Stored items:
/-! ### Sequencer -/

@[simp] theorem State.seqRun_frame (s : State) (t : TileId) (k : Tok) (bad : Option W32) (next : Nat) (f : Tile → Tile)  : Touch.tTXQF (State.seqRun s t k bad next f) s := by
  simp only [State.seqRun]
  (repeat' split) <;> simp [Touch.tTXQF]
@[simp] theorem State.seqPlain_frame (s : State) (t : TileId) (k : Tok) (f : Tile → Tile)  : Touch.tTXQF (State.seqPlain s t k f) s := by
  simp only [State.seqPlain]
  (repeat' split) <;> simp [Touch.tTXQF]
@[simp] theorem State.seqAlu_frame (s : State) (t : TileId) (k : Tok) (op : AluOp) (sd sa sb : Nat)  : Touch.tTXQF (State.seqAlu s t k op sd sa sb) s := by
  simp only [State.seqAlu]
  (repeat' split) <;> simp [Touch.tTXQF]
@[simp] theorem State.seqHalt_frame (s : State) (t : TileId) (k : Tok)  : Touch.tTXQF (State.seqHalt s t k) s := by
  simp only [State.seqHalt]
  (repeat' split) <;> simp [Touch.tTXQF]
@[simp] theorem State.seqAddi_frame (s : State) (t : TileId) (k : Tok) (sd sa : Nat) (imm : W32)  : Touch.tTXQF (State.seqAddi s t k sd sa imm) s := by
  simp only [State.seqAddi]
  (repeat' split) <;> simp [Touch.tTXQF]
@[simp] theorem State.seqLi_frame (s : State) (t : TileId) (k : Tok) (sd : Nat) (imm : W32)  : Touch.tTXQF (State.seqLi s t k sd imm) s := by
  simp only [State.seqLi]
  (repeat' split) <;> simp [Touch.tTXQF]
@[simp] theorem State.seqHi_frame (s : State) (t : TileId) (k : Tok) (sd : Nat) (imm : W32)  : Touch.tTXQF (State.seqHi s t k sd imm) s := by
  simp only [State.seqHi]
  (repeat' split) <;> simp [Touch.tTXQF]
@[simp] theorem State.seqLd_frame (s : State) (t : TileId) (k : Tok) (sd sa : Nat) (imm : W32)  : Touch.tTXQF (State.seqLd s t k sd sa imm) s := by
  simp only [State.seqLd]
  (repeat' split) <;> simp [Touch.tTXQF]
@[simp] theorem State.seqSt_frame (s : State) (t : TileId) (k : Tok) (sa sb : Nat) (imm : W32)  : Touch.tTXQF (State.seqSt s t k sa sb imm) s := by
  simp only [State.seqSt]
  (repeat' split) <;> simp [Touch.tTXQF]
@[simp] theorem State.seqJmp_frame (s : State) (t : TileId) (k : Tok) (imm : W32)  : Touch.tTXQF (State.seqJmp s t k imm) s := by
  simp only [State.seqJmp]
  (repeat' split) <;> simp [Touch.tTXQF]
@[simp] theorem State.seqBranch_frame (s : State) (t : TileId) (k : Tok) (c : Cond) (sa sb : Nat) (imm : W32)  : Touch.tTXQF (State.seqBranch s t k c sa sb imm) s := by
  simp only [State.seqBranch]
  (repeat' split) <;> simp [Touch.tTXQF]
@[simp] theorem State.seqRing_frame (s : State) (t : TileId) (k : Tok) (bell : Nat) (scope : Scope) (qmask : BitVec 3) (n : RingN)  : Touch.tTXQF (State.seqRing s t k bell scope qmask n) s := by
  simp only [State.seqRing]
  (repeat' split) <;> simp [Touch.tTXQF]
@[simp] theorem State.seqWait_frame (s : State) (t : TileId) (k : Tok) (bell : Nat) (scope : Scope) (treg : Nat)  : Touch.tTBXQEF (State.seqWait s t k bell scope treg) s := by
  simp only [State.seqWait]
  (repeat' split) <;> simp [Touch.tTBXQEF]
@[simp] theorem State.seqFence_frame (s : State) (t : TileId) (k : Tok) (qmask : BitVec 3)  : Touch.tTXQF (State.seqFence s t k qmask) s := by
  simp only [State.seqFence]
  (repeat' split) <;> simp [Touch.tTXQF]
@[simp] theorem State.seqFlags_frame (s : State) (t : TileId) (k : Tok) (sd : Nat) (clear : BitVec 7)  : Touch.tTXQF (State.seqFlags s t k sd clear) s := by
  simp only [State.seqFlags]
  (repeat' split) <;> simp [Touch.tTXQF]
@[simp] theorem State.seqTally_frame (s : State) (t : TileId) (k : Tok) (sd : Nat)  : Touch.tTXQF (State.seqTally s t k sd) s := by
  simp only [State.seqTally]
  (repeat' split) <;> simp [Touch.tTXQF]
@[simp] theorem State.seqExec_frame (s : State) (t : TileId) (k : Tok) (o : SeqOp)  : Touch.tTBXQEF (State.seqExec s t k o) s := by
  simp only [State.seqExec]
  (repeat' split) <;> simp [Touch.tTBXQEF]
theorem execInstructionFetch_frame (t : TileId) (s : State) {post : State} (h : execInstructionFetch t s = .next post) : Touch.tTBXQEF post s := by
  simp only [execInstructionFetch] at h
  (repeat' split at h) <;> (simp only [Host.Outcome.next.injEq] at h; subst h; (repeat' split) <;> simp [Touch.tTBXQEF])
theorem execNop_frame (t : TileId) (k : Tok) (s : State) {post : State} (h : execNop t k s = .next post) : Touch.tTXQF post s := by
  simp only [execNop, Host.Outcome.next.injEq] at h
  subst h
  (repeat' split) <;> simp [Touch.tTXQF]
theorem execHalt_frame (t : TileId) (k : Tok) (s : State) {post : State} (h : execHalt t k s = .next post) : Touch.tTXQF post s := by
  simp only [execHalt, Host.Outcome.next.injEq] at h
  subst h
  (repeat' split) <;> simp [Touch.tTXQF]
theorem execSadd_frame (t : TileId) (k : Tok) (sd sa sb : Fin 32) (s : State) {post : State} (h : execSadd t k sd sa sb s = .next post) : Touch.tTXQF post s := by
  simp only [execSadd, Host.Outcome.next.injEq] at h
  subst h
  (repeat' split) <;> simp [Touch.tTXQF]
theorem execSsub_frame (t : TileId) (k : Tok) (sd sa sb : Fin 32) (s : State) {post : State} (h : execSsub t k sd sa sb s = .next post) : Touch.tTXQF post s := by
  simp only [execSsub, Host.Outcome.next.injEq] at h
  subst h
  (repeat' split) <;> simp [Touch.tTXQF]
theorem execSand_frame (t : TileId) (k : Tok) (sd sa sb : Fin 32) (s : State) {post : State} (h : execSand t k sd sa sb s = .next post) : Touch.tTXQF post s := by
  simp only [execSand, Host.Outcome.next.injEq] at h
  subst h
  (repeat' split) <;> simp [Touch.tTXQF]
theorem execSor_frame (t : TileId) (k : Tok) (sd sa sb : Fin 32) (s : State) {post : State} (h : execSor t k sd sa sb s = .next post) : Touch.tTXQF post s := by
  simp only [execSor, Host.Outcome.next.injEq] at h
  subst h
  (repeat' split) <;> simp [Touch.tTXQF]
theorem execSxor_frame (t : TileId) (k : Tok) (sd sa sb : Fin 32) (s : State) {post : State} (h : execSxor t k sd sa sb s = .next post) : Touch.tTXQF post s := by
  simp only [execSxor, Host.Outcome.next.injEq] at h
  subst h
  (repeat' split) <;> simp [Touch.tTXQF]
theorem execSshl_frame (t : TileId) (k : Tok) (sd sa sb : Fin 32) (s : State) {post : State} (h : execSshl t k sd sa sb s = .next post) : Touch.tTXQF post s := by
  simp only [execSshl, Host.Outcome.next.injEq] at h
  subst h
  (repeat' split) <;> simp [Touch.tTXQF]
theorem execSshr_frame (t : TileId) (k : Tok) (sd sa sb : Fin 32) (s : State) {post : State} (h : execSshr t k sd sa sb s = .next post) : Touch.tTXQF post s := by
  simp only [execSshr, Host.Outcome.next.injEq] at h
  subst h
  (repeat' split) <;> simp [Touch.tTXQF]
theorem execSmul_frame (t : TileId) (k : Tok) (sd sa sb : Fin 32) (s : State) {post : State} (h : execSmul t k sd sa sb s = .next post) : Touch.tTXQF post s := by
  simp only [execSmul, Host.Outcome.next.injEq] at h
  subst h
  (repeat' split) <;> simp [Touch.tTXQF]
theorem execSaddi_frame (t : TileId) (k : Tok) (sd sa : Fin 32) (imm : W32) (s : State) {post : State} (h : execSaddi t k sd sa imm s = .next post) : Touch.tTXQF post s := by
  simp only [execSaddi, Host.Outcome.next.injEq] at h
  subst h
  (repeat' split) <;> simp [Touch.tTXQF]
theorem execSli_frame (t : TileId) (k : Tok) (sd : Fin 32) (imm : W32) (s : State) {post : State} (h : execSli t k sd imm s = .next post) : Touch.tTXQF post s := by
  simp only [execSli, Host.Outcome.next.injEq] at h
  subst h
  (repeat' split) <;> simp [Touch.tTXQF]
theorem execShi_frame (t : TileId) (k : Tok) (sd : Fin 32) (imm : W32) (s : State) {post : State} (h : execShi t k sd imm s = .next post) : Touch.tTXQF post s := by
  simp only [execShi, Host.Outcome.next.injEq] at h
  subst h
  (repeat' split) <;> simp [Touch.tTXQF]
theorem execSld_frame (t : TileId) (k : Tok) (sd sa : Fin 32) (imm : W32) (s : State) {post : State} (h : execSld t k sd sa imm s = .next post) : Touch.tTXQF post s := by
  simp only [execSld, Host.Outcome.next.injEq] at h
  subst h
  (repeat' split) <;> simp [Touch.tTXQF]
theorem execSst_frame (t : TileId) (k : Tok) (sa sb : Fin 32) (imm : W32) (s : State) {post : State} (h : execSst t k sa sb imm s = .next post) : Touch.tTXQF post s := by
  simp only [execSst, Host.Outcome.next.injEq] at h
  subst h
  (repeat' split) <;> simp [Touch.tTXQF]
theorem execBeq_frame (t : TileId) (k : Tok) (sa sb : Fin 32) (imm : W32) (s : State) {post : State} (h : execBeq t k sa sb imm s = .next post) : Touch.tTXQF post s := by
  simp only [execBeq, Host.Outcome.next.injEq] at h
  subst h
  (repeat' split) <;> simp [Touch.tTXQF]
theorem execBne_frame (t : TileId) (k : Tok) (sa sb : Fin 32) (imm : W32) (s : State) {post : State} (h : execBne t k sa sb imm s = .next post) : Touch.tTXQF post s := by
  simp only [execBne, Host.Outcome.next.injEq] at h
  subst h
  (repeat' split) <;> simp [Touch.tTXQF]
theorem execBlt_frame (t : TileId) (k : Tok) (sa sb : Fin 32) (imm : W32) (s : State) {post : State} (h : execBlt t k sa sb imm s = .next post) : Touch.tTXQF post s := by
  simp only [execBlt, Host.Outcome.next.injEq] at h
  subst h
  (repeat' split) <;> simp [Touch.tTXQF]
theorem execBltu_frame (t : TileId) (k : Tok) (sa sb : Fin 32) (imm : W32) (s : State) {post : State} (h : execBltu t k sa sb imm s = .next post) : Touch.tTXQF post s := by
  simp only [execBltu, Host.Outcome.next.injEq] at h
  subst h
  (repeat' split) <;> simp [Touch.tTXQF]
theorem execJmp_frame (t : TileId) (k : Tok) (imm : W32) (s : State) {post : State} (h : execJmp t k imm s = .next post) : Touch.tTXQF post s := by
  simp only [execJmp, Host.Outcome.next.injEq] at h
  subst h
  (repeat' split) <;> simp [Touch.tTXQF]
theorem execRing_frame (t : TileId) (k : Tok) (bell : BitVec 12) (scope : Scope) (qmask : BitVec 3) (n : RingN) (s : State) {post : State} (h : execRing t k bell scope qmask n s = .next post) : Touch.tTXQF post s := by
  simp only [execRing, Host.Outcome.next.injEq] at h
  subst h
  (repeat' split) <;> simp [Touch.tTXQF]
theorem execWait_frame (t : TileId) (k : Tok) (bell : BitVec 12) (scope : Scope) (treg : Fin 32) (s : State) {post : State} (h : execWait t k bell scope treg s = .next post) : Touch.tTBXQEF post s := by
  simp only [execWait, Host.Outcome.next.injEq] at h
  subst h
  (repeat' split) <;> simp [Touch.tTBXQEF]
theorem execFence_frame (t : TileId) (k : Tok) (_scope : Scope) (qmask : BitVec 3) (s : State) {post : State} (h : execFence t k _scope qmask s = .next post) : Touch.tTXQF post s := by
  simp only [execFence, Host.Outcome.next.injEq] at h
  subst h
  (repeat' split) <;> simp [Touch.tTXQF]
theorem execFlags_frame (t : TileId) (k : Tok) (sd : Fin 32) (clear : BitVec 7) (s : State) {post : State} (h : execFlags t k sd clear s = .next post) : Touch.tTXQF post s := by
  simp only [execFlags, Host.Outcome.next.injEq] at h
  subst h
  (repeat' split) <;> simp [Touch.tTXQF]
theorem execTally_frame (t : TileId) (k : Tok) (sd : Fin 32) (s : State) {post : State} (h : execTally t k sd s = .next post) : Touch.tTXQF post s := by
  simp only [execTally, Host.Outcome.next.injEq] at h
  subst h
  (repeat' split) <;> simp [Touch.tTXQF]
theorem execTileStop_frame (t : TileId) (s : State) {post : State} (h : execTileStop t s = .next post) : Touch.tTXQF post s := by
  simp only [execTileStop, Host.Outcome.next.injEq] at h
  subst h
  (repeat' split) <;> simp [Touch.tTXQF]
theorem execTileProgramEnd_frame (t : TileId) (s : State) {post : State} (h : execTileProgramEnd t s = .next post) : Touch.tT post s := by
  simp only [execTileProgramEnd, Host.Outcome.next.injEq] at h
  subst h
  (repeat' split) <;> simp [Touch.tT]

• Exercise prompt: Report the number of lines above containing the string "clear" as your sole answer.

• Response to the task: 2